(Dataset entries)
---*---

/-- A request for a byte of one page goes to the same byte of another. -/
def movePage (old new a : Nat) : Nat := if a / 2 ^ 16 = old / 2 ^ 16 then new / 2 ^ 16 * 2 ^ 16 + a % 2 ^ 16 else a
def movePa (old new pa : Nat) : Nat := paModule pa * 2 ^ 45 + movePage old new (paLocal pa)
def Req.moved (r : Req) (old new : Nat) (home : Nat → Home) : Req :=
  let mv (pa : Nat) : Nat := movePa old new pa
  match r.rop with
  | .load pa n a b => { r with rop := .load (mv pa) n a b, home := home (mv pa) }
  | .store pa n ws a b => { r with rop := .store (mv pa) n (ws.map (fun w => (movePage old new w.1, w.2))) a b, home := home (mv pa) }
  | .amo pa f v e b => { r with rop := .amo (mv pa) f v e b, home := home (mv pa) }
  | .lendOpen src n k c slot h => match r.home with
    | .scarab _ => { r with rop := .lendOpen (movePage old new src) n k c slot h, home := home (mv src) }
    | _ => r
  | _ => r
def Req.onPage (r : Req) (page : Nat) : Bool :=
  match r.rop with
  | .load pa _ _ _ | .store pa _ _ _ _ | .amo pa _ _ _ _ => decide (paLocal pa / 2 ^ 16 = page / 2 ^ 16)
  | .lendOpen src _ _ _ _ _ => decide (src / 2 ^ 16 = page / 2 ^ 16)
  | _ => false
/-- A request whose instruction can still trap: one that is no plain store or reduction. -/
def Req.mayTrap (r : Req) : Bool :=
  match r.rop with
  | .load .. | .tag .. => true
  | .store _ _ _ stx _ => stx
  | .amo _ _ _ _ ret => ret
  | _ => false
/-- The requests of a core, of an instruction or of its copy unit. -/
def Src.ofCore (src : Src) (core : Nat) : Bool := decide (src = .core core ∨ src = .copyUnit core)
/-- The physical page of a leaf entry. -/
def Under.page (u : Under) : Nat := u.pte.toNat / 2 ^ 8 % 2 ^ 44 * 2 ^ 8
/-- Requests of a core under a covered translation that are not performed yet (R67): at or on the way to their homes, those of a range that
have not left, addresses that a word in progress has translated, claims and pushes of pieces, merges of DRAIN, and transfers of channels. A request
that waits on a tag and will be translated again does not count (R309), nor does one for the page of a migration, which is held, or will be when it
arrives, until the shoot-down is complete (R70 step 4; DEDUCED, log 75). -/
def State.oldRequests (s : State) (d : Shootdown) (core : Nat) : Bool :=
  let old (u : Under) : Bool := d.coversU u && !decide (d.mode = 3 ∧ u.page / 2 ^ 16 = d.pte.toNat / 2 ^ 8 % 2 ^ 44 * 2 ^ 8 / 2 ^ 16)
  let bad (r : Req) : Bool := r.src.ofCore core && old r.under && !r.stale
  let mine (o : Option ChanOp) : Bool := match o with | some o => decide (coreOf (s.keyOf o.who) = core) && s.ours o && old o.under | none => false
  let body (b : Body) : Bool := match b with
    | .req r => bad r
    | .absmax _ _ _ _ c _ _ _ u => decide (c = core) && old u
    | .push _ _ _ (.piece m c cid idx) | .pushMem _ _ (.piece m c cid idx) | .accum _ _ _ (.piece m c cid idx) =>
      decide (m = s.modid ∧ c = core) && (s.core core).copyq.any (fun x => decide (x.id = cid) && x.active.any (fun z => decide (z.idx = idx) && (old z.dtr || old z.str)))
    | _ => false
  -- a piece at the streamer of another module is known to be performed by its end alone
  let farPiece (z : Piece) : Bool := decide (z.stage = 3) && !s.isHere z.spa && (old z.dtr || old z.str)
  s.held.any bad || s.net.any (fun m => body m.body) || (s.outbox ++ s.sent).any (fun p => body p.body) ||
    s.streamsIn.any (fun x => (x.early ++ x.frozen.toList).any (fun m => body m.body)) ||
    (s.core core).copyq.any (fun c => c.active.any (fun z => (decide (z.stage = 1 ∨ z.stage = 6) && old z.dtr) || farPiece z)) ||
    s.procs.any (fun e => decide (coreOf e.1 = core) && (e.2.seen.any (fun x => old x.2) || e.2.outs.any (fun o => o.more.any bad ||
      -- a channel operation at another module has not been called back yet
      (decide (o.kind = .chan ∧ hModule o.va ≠ s.modid) && old o.under)))) ||
    s.xfers.any (fun x => (mine x.send && decide (x.read < x.n)) || (mine x.recv && decide (x.done < x.n)))

/-- What is called back from another module goes in the ordering stream of its process, behind what it calls back (R253). -/
def State.callBack (s : State) (core who m asid : Nat) (key : BitVec 32) (w : Recalled) : State :=
  if s.recalls.contains w then s else ({ s with recalls := s.recalls ++ [w] } : State).sendAway core who m asid key (.recall w)
/-- The translation unit of a core invalidates: its TLB, the entries of its slice, extents of its processes and of its inbox (R67, R68); pieces
that wait on a source tag are withdrawn to be translated again, and those that have not been sent are too (R115); waiting tile transfers lose
their translation (R145), and so do requests that wait on a tag and can still trap (R309; DEDUCED, log 104). What waits at another module is called
back from there. -/
def State.invalidate (s : State) (d : Shootdown) (core : Nat) : State :=
  let old (u : Under) : Bool := d.coversU u
  -- a piece at its streamer that has not been read: its message is still on its way
  let isRead (cid idx : Nat) (b : Body) : Bool := match b with | .stream b => decide (b.who = .piece s.modid core cid idx) | _ => false
  let waitsAt (cid idx : Nat) : Bool := s.net.any (fun m => isRead cid idx m.body) || s.outbox.any (fun p => isRead cid idx p.body)
  let pulled := (s.core core).copyq.flatMap (fun c =>
    (c.active.filter (fun z => decide (z.stage = 3) && (old z.str || old z.dtr) && waitsAt c.id z.idx)).map (fun z => (c.id, z.idx)))
  -- a claim stands; a destination without tags is translated again
  let anew (c : Copy) (z : Piece) : Piece :=
    let z1 := if pulled.contains (c.id, z.idx) then { z with stage := 2, spa := 0, str := Under.none } else z
    if z1.stage = 2 ∧ old z1.dtr = true then { z1 with dtr := Under.none, stage := if (touchedTiles (paLocal z1.dpa) 1).isEmpty ∨ c.form = 2 ∨ c.form = 4 then 0 else 2 } else z1
  let s1 := s.modCore core (fun k => { k with
    tlb := k.tlb.filter (fun e => !d.covers e)
    inbox := k.inbox.map (fun e => (e.1, { e.2 with extents := e.2.extents.filter (fun x => !d.coversExtent (fld (e.2.record.getD 0 0).toNat 50 6) x) }))
    copyq := k.copyq.map (fun c => { c with active := c.active.map (anew c) }) })
  let stale (o : ChanOp) : ChanOp := if coreOf (s.keyOf o.who) = core ∧ old o.under = true then { o with stale := true } else o
  let staleIn (b : Body) : Body := match b with
    | .chanSend c o => .chanSend c (stale o)
    | .chanRecv c o => .chanRecv c (stale o)
    | b => b
  let again (r : Req) : Req := if r.src = .core core ∧ old r.under ∧ r.mayTrap = true ∧ d.mode ≠ 3 then { r with stale := true } else r
  let s2 := s1.modDie (dieOfCore core) (fun v => { v with l2tlb := v.l2tlb.filter (fun e => !(decide (e.1 = walkSlice core) && d.covers e.2)) })
  let keep (b : Body) : Bool := !pulled.any (fun x => isRead x.1 x.2 b)
  let s3 := { s2 with
    net := (s2.net.filter (fun (m : Msg) => keep m.body)).map (fun (m : Msg) => { m with body := staleIn m.body })
    outbox := (s2.outbox.filter (fun (p : Packet) => keep p.body)).map (fun (p : Packet) => { p with body := staleIn p.body })
    held := s2.held.map again
    procs := s2.procs.map (fun (e : Nat × Proc) => if coreOf e.1 = core then
      (e.1, { e.2 with
        extents := e.2.extents.filter (fun x => !d.coversExtent e.2.asid x)
        -- the guards of an ALT on other modules are asked for again
        multi := e.2.multi.map (fun (m : Multi) => { m with far := m.far.filter (fun f => decide (3 ≤ f.2)) })
        outs := e.2.outs.map (fun (o : OutOp) => { o with more := o.more.map again }) }) else e) }
  let s4 := { s3 with
    cores := s3.cores.map (fun (k : Nat × Core) => (k.1, { k.2 with eps := k.2.eps.map (fun (e : Nat × Endpoint) => (e.1, { e.2 with
      waiting := e.2.waiting.map stale, lending := e.2.lending.map stale, held := e.2.held.map stale, refs := e.2.refs.map stale })) }))
    units := s3.units.map (fun (u : Nat × UnitSlot) => (u.1, { u.2 with waiting := u.2.waiting.map stale, sender := u.2.sender.map stale })) }
  if d.mode = 3 then s4
  else
    -- pieces at a streamer of another module, and channel operations at homes there
    let pieces := (s4.core core).copyq.flatMap (fun c => (c.active.filter (fun z => decide (z.stage = 3) && (old z.str || old z.dtr) && !s.isHere z.spa)).map (fun z => (c, z)))
    let s5 := pieces.foldl (fun s x => s.callBack core x.1.who (paModule x.2.spa) x.1.asid ((x.1.ctl >>> 32).setWidth 32) (.piece core x.1.id x.2.idx)) s4
    let chans := (s5.procs.filter (fun e => decide (coreOf e.1 = core))).flatMap (fun e =>
      (e.2.outs.filter (fun o => decide (o.kind = .chan ∧ hModule o.va ≠ s.modid) && old o.under)).map (fun o => (e.1, e.2.asid, o)))
    chans.foldl (fun s x => s.callBack core (s.originWord x.1) (hModule x.2.2.va) x.2.1 (s.askey.get 0 x.2.1) (.chan (s.originWord x.1) x.2.2.id)) s5

/-- An acknowledgement of a shoot-down is here: of a core, or of another module, number 2000 + m. -/
def State.shootAcked (s : State) (id from_ : Nat) : State :=
  { s with shoots := s.shoots.map (fun x => if x.id = id then { x with acked := x.acked ++ [from_] } else x) }
/-- The home of a channel operation that was called back is told of its new translation. -/
def State.recallBack (s : State) (src : Src) (o : ChanOp) : State :=
  match src with
  | .remote m p => s.tell m p o.who o.asid (.chanVal o)
  | _ => s
/-- SHOOTDOWN_ACKNOWLEDGE (R67). A translation unit invalidates and acknowledges once its old requests are performed. A shoot-down that another module
has sent for its guests starts here (R264), and its acknowledgement counts where it arrives; a channel operation that has been called back is
translated again, once its walk is over, and its home is told (R145). -/
def execShootdownAcknowledge (id core : Nat) (s : State) : Host.Outcome State Fault Refusal :=
  .next <| match s.shoots.find? (fun d => decide (d.id = id)), s.msg id with
  | some d, _ =>
    if !d.need.contains core || d.acked.contains core || decide (1536 ≤ core) then s
    else
      let s1 := s.invalidate d core
      if s1.oldRequests d core then s1 else s1.shootAcked id core
  | none, some ⟨_, .remote m p, _, .shoot n mode asid va pte, _, _⟩ =>
    let s1 := s.take id
    { s1 with shoots := s1.shoots ++ [⟨s1.nextId, mode, asid, va, [], s1.cores.map (·.1), none, false, m, some (p, n), pte⟩], nextId := s1.nextId + 1 }
  | none, some ⟨_, .remote m _, _, .shootAck n, _, _⟩ => (s.take id).shootAcked n (2000 + m)
  | none, some ⟨_, src, _, .recalled w (some o), _, _⟩ =>
    (match s.chanVa (s.chanCtx o) true o (hType o.handle) with
    | none => (s.stay id).queueWalk (s.chanCtx o) o.va.toNat
    | some q => (({ (s.take id) with recalls := s.recalls.filter (fun x => x != w) } : State).modProc (s.keyOf o.who) (fun p => { p with outs := p.outs.map (fun (x : OutOp) => if x.id = o.op then { x with under := q.under } else x) })).recallBack src q)
  | _, _ => s

/-! ## Migration (R70) -/

/-- The bytes of a 64 KiB page copied to another. -/
def Memory.copyPage (m : Memory) (old new : Nat) : Memory :=
  let page := m.filter (fun c => decide (c.1 / 2 ^ 16 = old / 2 ^ 16))
  let rest := m.filter (fun c => decide (c.1 / 2 ^ 16 ≠ new / 2 ^ 16))
  page.foldl (fun (a : Memory) (c : Host.Cell) => a.write (movePage old new c.1) c.2) rest

/-- The stack whose pool gave a migration its frame: half and die of the requester. -/
def poolOf (frame : Nat) : Nat := stackOf frame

---*---

■ **Prompt**
All lines with the word "lendOpen" are needed; pull them from the entries and copy each.

■ **Output for this exercise**
  | .lendOpen src n k c slot h => match r.home with
    | .scarab _ => { r with rop := .lendOpen (movePage old new src) n k c slot h, home := home (mv src) }
  | .lendOpen src _ _ _ _ _ => decide (src / 2 ^ 16 = page / 2 ^ 16)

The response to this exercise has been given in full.